Shiva (Siva) Nataraja - Lord of the Dance
    ‘Well, it’s terrific,’ he says, ‘I mean, I saw a whole bunch – exhibition, I mean – rooms full of them here in Sydney last year. I had read about them but I didn’t expect what happened to me when I stood in front of one. It was a bronze figure. I got this sense that it was almost alive because it had so much movement in it. It was like a coiled spring. The twist in the body, and the position of the arms and legs like it was going to spring into action.’

    'It’s Shiva in his incarnation as Nataraja, Lord of the Dance, so you really got it.'

    I’m excited by this, and now I have no nervousness. I lose myself in the discussion while trying not to turn it into a lecture.

    'It took you to another plane – to something essential. Maybe towards some transcending truth? Some.... glimpse of reality maybe?'

    I was pushing it a bit, I know, but I wanted to steer the conversation back to where we started, without killing it. It was a bit quiet at the other end of the line.

    ‘Tell me, did you notice what the god was standing on?’

    ‘It looked like a baby to me. I didn’t quite get that but I knew Shiva was the God of Destruction, so I guessed it meant nothing was free of death. It could be even a baby that dies.’

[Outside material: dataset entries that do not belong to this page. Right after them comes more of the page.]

/-- A granule that waits on full/empty bits, in the order in which the waits began (12_cluster.md R273). -/
structure LineWait where
  slot : Nat
  lines : List Nat
  full : Bool
  deriving DecidableEq, Repr

/-- An event counter (12_cluster.md R283, R285, R286), with the run of the thread whose EVCFG defined it: the end of that run releases
it. -/
structure Counter where
  owner : Option (BitVec 12) := none
  run : Option (Nat × BitVec 16) := none
  cnt : BitVec 32 := 0
  src : BitVec 5 := 0
  thr : BitVec 16 := 0
  waiters : List Nat := []
  deriving DecidableEq, Repr

/-- A term (R285). -/
structure Term where
  owner : Option (BitVec 12) := none
  run : Option (Nat × BitVec 16) := none
  mask : BitVec 16 := 0
  deriving DecidableEq, Repr

/-- A target (R285, R286, R440): its definition and the thread whose EVCFG made it. -/
structure Target where
  owner : Option (BitVec 12) := none
  run : Option (Nat × BitVec 16) := none
  action : BitVec 2 := 0
  psrc : BitVec 5 := 0
  tmask : BitVec 16 := 0
  maddr : Word := 0
  priv : Bool := false
  definer : Nat := 0
  grp : Option GroupRef := none
  deriving DecidableEq, Repr

/-- A page's translation as a chunk holds it: where the chunk's first byte lies, or the cause that the page's elements take
(13_die_memory.md R307). -/
inductive Held where
  | at_ (key : Nat)
  | fails (cause : BitVec 7)
  deriving DecidableEq, Repr

/-- A chunk of a copy: its bytes from lo to hi - 1, and the translations of its two pages (R307). -/
structure Chunk where
  lo : Nat
  hi : Nat
  src : Held
  dst : Held
  deriving DecidableEq, Repr

/-- A sequencer program that waits or runs (12_cluster.md R288-R292). -/
structure SeqRun where
  byTarget : Bool
  slot : Nat
  grp : Option GroupRef
  asid : BitVec 12
  priv : Bool
  desc : Word
  words : List Word := []
  step : Nat := 0
  copied : Nat := 0
  failed : List Nat := []
  chunks : List Chunk := []
  deriving DecidableEq, Repr

/-- A cluster's shared state (12_cluster.md R269-R295). `pulses` are the pulses of targets that count one cycle later, and `again` says
that the crossbar re-examines (R286). -/
structure Cluster where
  full : List Nat := []
  lineWaits : List LineWait := []
  regions : List Region := []
  counters : Vector Counter 16 := Vector.replicate 16 {}
  terms : Vector Term 16 := Vector.replicate 16 {}
  targets : Vector Target 32 := Vector.replicate 32 {}
  pulses : List (BitVec 12 × BitVec 5) := []
  again : Bool := false
  seqQueue : List SeqRun := []
  seqNow : Option SeqRun := none
  feto : BitVec 16 := 1000
  phto : BitVec 16 := 0
  lead : BitVec 4 := 15
  lerrce : BitVec 16 := 0
  lerraddr : BitVec 24 := 0
  lastAsid : Option (BitVec 12) := none
  deriving DecidableEq, Repr

/-! ## The die -/

/-- A missing page offered to fault service (13_die_memory.md R306, R325): its FSREQ image, whether FSREQ has been read, and
whether it is posted to the host. -/
structure FsReq where
  page : Word
  read : Bool := false
  host : Bool := false
  deriving DecidableEq, Repr

/-- An engine's element that is held: whose it is, the page it waits for or the node it cannot reach, and whether it is to fail
(R306; 18_fabric.md R414). -/
structure Hold where
  who : List Nat
  what : Nat
  failed : Bool := false
  deriving DecidableEq, Repr

/-- An invalidation, running or queued (R308). -/
structure Inval where
  addr : Word
  npage : BitVec 32
  all : Bool
  deriving DecidableEq, Repr

/-- A translation that a die has cached (13_die_memory.md R305): a page of an ASID by its channel and its number there, its frame, what its
leaf permits, and its size. -/
structure Xlat where
  asid : BitVec 12
  chan : BitVec 6
  page : Nat
  frame : Nat
  wr : Bool
  user : Bool
  size : Nat
  deriving DecidableEq, Repr

/-- A migration in progress (R309). -/
structure Mig where
  addr : Word
  dst : Nat
  big : Bool
  deriving DecidableEq, Repr

/-- A range registered for the group in a slot (R311). -/
structure RangeRec where
  slot : Nat
  base : Word
  len : Nat
  write : Bool
  deriving DecidableEq, Repr

/-- A sync-variable entry (R314). -/
structure SyncVar where
  line : Nat
  scope : BitVec 3
  core : Nat
  dies : List Nat
  deriving DecidableEq, Repr

/-- A seal (R317). -/
structure SealRec where
  asid : BitVec 12
  chan : BitVec 6
  off : Nat
  len : Nat
  unsealing : Bool := false
  deriving DecidableEq, Repr

/-- An entry of a reader die's Dormer table (R319, R320; 18_fabric.md R415). -/
structure Dormer where
  didx : Nat
  asid : BitVec 12
  base : Word
  len : Nat
  run : Option (Nat × BitVec 16) := none
  dead : Bool := false
  deriving DecidableEq, Repr

/-- A registration at the home of a sealed region (R320, R321). -/
structure Registration where
  asid : BitVec 12
  chan : BitVec 6
  off : Nat
  len : Nat
  reader : Nat
  didx : Nat
  deriving DecidableEq, Repr

/-- A block of a view (14_views_layouts.md R332-R334). `full` is VIEWSYNC.FULL's demand for the next capture and `startFull` that of the
one in progress; `written` says that its writes have performed, whether they poison the block, and its S. -/
structure ViewBlock where
  stale : Bool := true
  again : Bool := false
  tag : BitVec 16 := 0
  startTag : BitVec 16 := 0
  poisoned : Bool := false
  capturing : Bool := false
  written : Option (Bool × Word) := none
  host : Option (BitVec 16) := none
  full : Bool := false
  startFull : Bool := false
  wanted : Bool := false
  synced : Bool := false
  scale : Word := 0
  captures : Nat := 0
  since : Nat := 0
  deriving DecidableEq, Repr

/-- A live view (R327-R335). -/
structure View where
  asid : BitVec 12
  priv : Bool
  slot : Nat
  grp : Option GroupRef
  master : BitVec 256
  fmt : BitVec 4
  sew : BitVec 3
  layout : BitVec 8
  policy : BitVec 2
  vb : Word
  viewId : BitVec 16
  srv : Bool := false
  blocks : List ViewBlock
  clock : Nat := 0
  deriving DecidableEq, Repr

/-- A master's version, kept for all its views (R328). -/
structure Master where
  asid : BitVec 12
  base : Word
  mv : BitVec 16 := 0
  captured : Bool := false
  deriving DecidableEq, Repr

/-- The state of a storage tile under relayout (R343). -/
inductive TilePhase where
  | waiting | converting | converted
  deriving DecidableEq, Repr

/-- A relayout record (R342-R348). -/
structure Relay where
  asid : BitVec 12
  priv : Bool
  slot : Nat
  grp : Option GroupRef
  hand : BitVec 256
  oldLayout : BitVec 8
  altBase : Word
  tiles : List TilePhase
  order : List Nat
  state : BitVec 2 := 1
  aband : Nat := 0
  cause : BitVec 7 := 0
  fail : Word := 0
  host : List (Nat × BitVec 16) := []
  deriving DecidableEq, Repr

/-- A contribution to a collective on its way to its home, or accepted there (18_fabric.md R418, R421). -/
structure Contrib where
  slot : Nat
  op : Nat
  sn : BitVec 3
  grp : Option GroupRef
  asid : BitVec 12
  priv : Bool
  desc : Word
  w0 : Word
  w1 : Word
  dest : Word
  miss : Word
  status : Word
  pc : Word
  data : List Word
  dup : Bool := false
  deriving DecidableEq, Repr

/-- A combiner slot (R417, R422): the fields of its first contribution, what has arrived, and its state OPEN (1), COMPLETE
(2), PARTIAL (3), or awaiting the host's answer. -/
structure Combiner where
  asid : BitVec 12
  w0 : Word
  w1 : Word
  state : BitVec 2 := 1
  arrived : List Contrib := []
  dups : List Contrib := []
  disc : BitVec 16 := 0
  asked : Bool := false
  deriving DecidableEq, Repr

/-- A token row on its way to its inbox (R425, R427). -/
structure TokenRow where
  slot : Nat
  op : Nat
  sn : BitVec 3
  grp : Option GroupRef
  asid : BitVec 12
  priv : Bool
  inbox : Word
  ids : List (Nat × BitVec 16)
  row : List Byte
  pc : Word
  deriving DecidableEq, Repr

/-- A running COPY of a copy engine (12_cluster.md R278-R282): of a thread, of a COPY step of a macro, which has no operation of its own
(R290, R292), or of a package's launch queue (16 R380). -/
structure CopyJob where
  slot : Option Nat
  op : Nat
  sn : BitVec 3
  grp : Option GroupRef
  asid : BitVec 12
  priv : Bool
  edge : BitVec 8
  dst : Word
  src : Word
  size : Word
  pc : Word
  byTarget : Bool := false
  queue : Option (Nat × Nat) := none
  doneAt : Word := 0
  copied : Nat := 0
  failed : List Nat := []
  cause : Option (BitVec 7) := none
  chunks : List Chunk := []
  deriving DecidableEq, Repr

/-- What a notice completes once the flits of its transfer have been delivered (R410); read data by its element, a chunk of a copy by its
first element and how many it has. -/
inductive Transfer where
  | line (w : LineWr)
  | contribution (c : Contrib)
  | row (r : TokenRow)
  | data (slot op idx : Nat)
  | chunk (job : CopyJob) (first count : Nat)
  deriving DecidableEq, Repr

/-- A notice for its receiver (R410): the last bulk number of its transfer, and the number of its own control flit. -/
structure NoticeRec where
  src : Nat
  last : BitVec 32
  ctl : BitVec 32
  what : Transfer
  deriving DecidableEq, Repr

/-- The sequence state of one ordered pair of dies and class (R406-R408), and the plane of its last flit. -/
structure Link where
  plane : BitVec 2 := 3
  nextTx : BitVec 32 := 0
  sent : List Flit := []
  nextRx : BitVec 32 := 0
  early : List Flit := []
  window : List (BitVec 32) := []
  deriving DecidableEq, Repr

/-- A die's shared state (13, 14, 18). `hostLines` are the lines homed here that the companion processor caches (13 R299, R310; 17
R385); `unsent` are the contributions and rows of its slots whose homes it has not reached yet (18 R414). -/
structure Die where
  pfen : Bool := true
  pfdrop : BitVec 32 := 0
  atpeak0 : Word := 0
  atpeak1 : Word := 0
  asidtab : BitVec 37 := 0
  fsreqs : List FsReq := []
  holds : List Hold := []
  lost : List Hold := []
  invaddr : Word := 0
  invctl : BitVec 33 := 0
  xlats : List Xlat := []
  invals : List Inval := []
  migaddr : Word := 0
  migdst : BitVec 37 := 0
  migbig : Bool := false
  migerr : Bool := false
  mig : Option Mig := none
  celerrAttic : BitVec 32 := 0
  celerrCellar : BitVec 32 := 0
  celerraddr : Word := 0
  atacc : Vector Word 16 := Vector.replicate 16 0
  ranges : List RangeRec := []
  syncVars : List SyncVar := []
  seals : List SealRec := []
  dormers : List Dormer := []
  registry : List Registration := []
  hostLines : List Nat := []
  views : SMap View := []
  viewGens : SMap (BitVec 6) := []
  masters : List Master := []
  relays : SMap Relay := []
  rlsel : BitVec 8 := 0
  shadow : SMap Word := []
  active : SMap Word := []
  combiners : SMap Combiner := []
  cbRefused : BitVec 16 := 0
  cbPartial : BitVec 16 := 0
  links : SMap Link := []
  notices : List NoticeRec := []
  unsent : List Transfer := []
  lineWrites : List LineWr := []
  contribs : List Contrib := []
  rows : List TokenRow := []
  copies : List CopyJob := []
  deriving DecidableEq, Repr

/-! ## The package -/

/-- An issued entry of a stage's output queue (16 R364): a group and whether it is complete. -/
structure QEntry where
  index : Nat
  complete : Bool
  deriving DecidableEq, Repr

/-- A GROW of a stage (16 R363, R376): the first index that it adds, and for each later stage, by its number, the indices that had not
been issued when it took effect: those from a first one on, and those pending again below it. -/
structure Grow where
  first : Nat
  open_ : List (Nat × Nat × List Nat)
  deriving DecidableEq, Repr

/-- A stage of a live run (16 R357-R370): its descriptor words, group count, pending indices and predictions. -/
structure Stage where
  words : List Word
  gc : Nat
  next : Nat := 0
  back : List Nat := []
  queue : List QEntry := []
  pred : Word := 0
  energy : Word := 0
  grows : List Grow := []
  deriving DecidableEq, Repr

/-- A live run (16 R356, R372, R375, R378). -/
structure Run where
  gen : BitVec 16
  asid : BitVec 12
  desc : Word
  part : BitVec 5
  prio : BitVec 2
  fpol : BitVec 2
  retry : BitVec 4
  ovr : BitVec 4
  ev : Bool
  evsrc : BitVec 5
  done : Word
  launcher : Option (Nat × GroupRef) := none
  queue : Option Nat := none
  seq : Nat := 0
  stages : List Stage
  holding : Bool := false
  held : List (Nat × Nat) := []
  ending : Bool := false
  endCause : BitVec 7 := 0
  endIndex : Nat := 0
  status : BitVec 8 := 1
  frames : List (Nat × Nat × Nat) := []
  deriving DecidableEq, Repr

/-- A context off its core (11_traps.md R258; 16 R365, R371, R372). -/
structure SavedCtx where
  grp : GroupRef
  frame : Option Nat
  framep : Word
  asid : BitVec 12
  sys : Bool
  gang : Bool
  psize : BitVec 5
  cluster : Option Nat
  cause : BitVec 7
  held : Bool := false
  untilPeriod : Bool := false
  energy : Word := 0
  charged : Word := 0
  deriving DecidableEq, Repr

/-- An event of the Strongroom (17 R398). -/
structure Event where
  time : Word
  w1 : Word
  w2 : Word
  w3 : Word
  deriving DecidableEq, Repr

/-- A partition's budget in effect and its energy (17 R389-R392; 16 R379). -/
structure Partition where
  rmax : BitVec 3 := 4
  pre : Bool := true
  budget : BitVec 32 := 0
  nmax : BitVec 8 := 0x10
  inBudget : BitVec 32 := 0
  inNmax : BitVec 8 := 0x10
  carry : Nat := 0
  limit : Nat := 0
  charged : Nat := 0
  used : Word := 0
  n : BitVec 8 := 1
  tick : Nat := 0
  tvec : Word := 0
  troute0 : Word := 0
  troute1 : Word := 0
  fpbase : Word := 0
  fpn : BitVec 16 := 0
  stride : BitVec 16 := 0
  deriving DecidableEq, Repr

/-- A record posted to the host's request ring (17 R394). -/
structure Post where
  func : BitVec 3
  kind : BitVec 8
  w1 : Word
  w2 : Word := 0
  w3 : Word := 0
  deriving DecidableEq, Repr

/-- A posted request that the host has not answered. -/
structure Asked where
  func : BitVec 3
  tag : BitVec 16
  w1 : Word
  w2 : Word
  deriving DecidableEq, Repr

/-- A boot step's record (17 R396). -/
structure BootRec where
  result : BitVec 2 := 0
  tries : BitVec 4 := 0
  code : BitVec 8 := 0
  skipNext : Bool := false
  deriving DecidableEq, Repr

/-- A port (18 R430) and its light (17 R395); `reclaimed` says whether a reclaim met it in this period, and its BER then. -/
structure Port where
  crcerr : BitVec 16 := 0
  replay : BitVec 16 := 0
  uncor : BitVec 16 := 0
  state : BitVec 2 := 0
  low : Bool := false
  request : Bool := false
  deferred : Bool := false
  reclaimed : Option Bool := none
  deriving DecidableEq, Repr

    ‘No, that’s not it, though you’re on the right track in one way. It’s not a baby at all – it’s a demon. But what demon is it? It’s the Demon of Ignorance. Shiva’s whole dance is about the destruction of ignorance, the demon that causes so much harm to the world. I said in the lectures on Hinduism that Shiva’s one of the three gods of the Hindu trinity – one each for creation, preservation and destruction. Shiva represents destruction. But out of destruction always comes something new.

    ‘I’m not actually a student of yours, he says, I’m just listening in by chance!’

    No matter, I’m on a roll.

    ‘A cicada breaks its shell to escape from it. The Hindu gods aren’t separate from each other – they’re just symbolic in their roles in the order of things in the universe. They release humanity spiritually from its state of ignorance and that’s the message. But it’s not a message in words. It’s a performance of yoga, in the real sense of that word. So your piece of art has some universal meaning.’

    I knew I had explained some of this on the recorded lecture so I didn’t want to double back, and there were other callers waiting – Wal had given me the sign. So much more I wanted to say! How this transcendence can be felt anywhere, by anyone, in the presence of any object or place of art – or nature – if the circumstances are right. For others, it may simply pass them by. They aren’t ready for it. Or they don't want it.

    ‘Words! When you define something you take something away from it. There's only one thing you can take away from art by trying to define it, and that's its boundaries. Definitions are created in words, and I’ve said in my lectures on Hinduism that words are good servants but bad masters.’

    I remember then that he hasn’t heard that lecture, but so what?

    ‘Words serve their purpose well for most of the time but they can also mislead us. All those words can be so capriciously defined later on in religious texts.... causing so much harm as well as comfort! You go to a dictionary to define a word, and it gives you an indication of its meaning in terms of other words. Go to those words in the dictionary and eventually - maybe quickly - you find yourself right back where you started.'

    'You don’t find actual meaning in a dictionary or an explanation. Art is something you have to experience to get at its essence or truth. It can be a little watercolour, or a huge Constable in the National Gallery in London, or a Buddha in meditation. Or, your Shiva Nataraja, Lord of the Dance.’

    I guess we have to move on. So inadequate an explanation, but Joe Gelanesi in Sydney is about to put the next caller through.... I’m ready for anything now. Bring it on!

    ‘Ummmm... Dr Wright? I called because I’m having trouble with the next essay....’

    *** SIGH *** Oh well. That’s how it goes.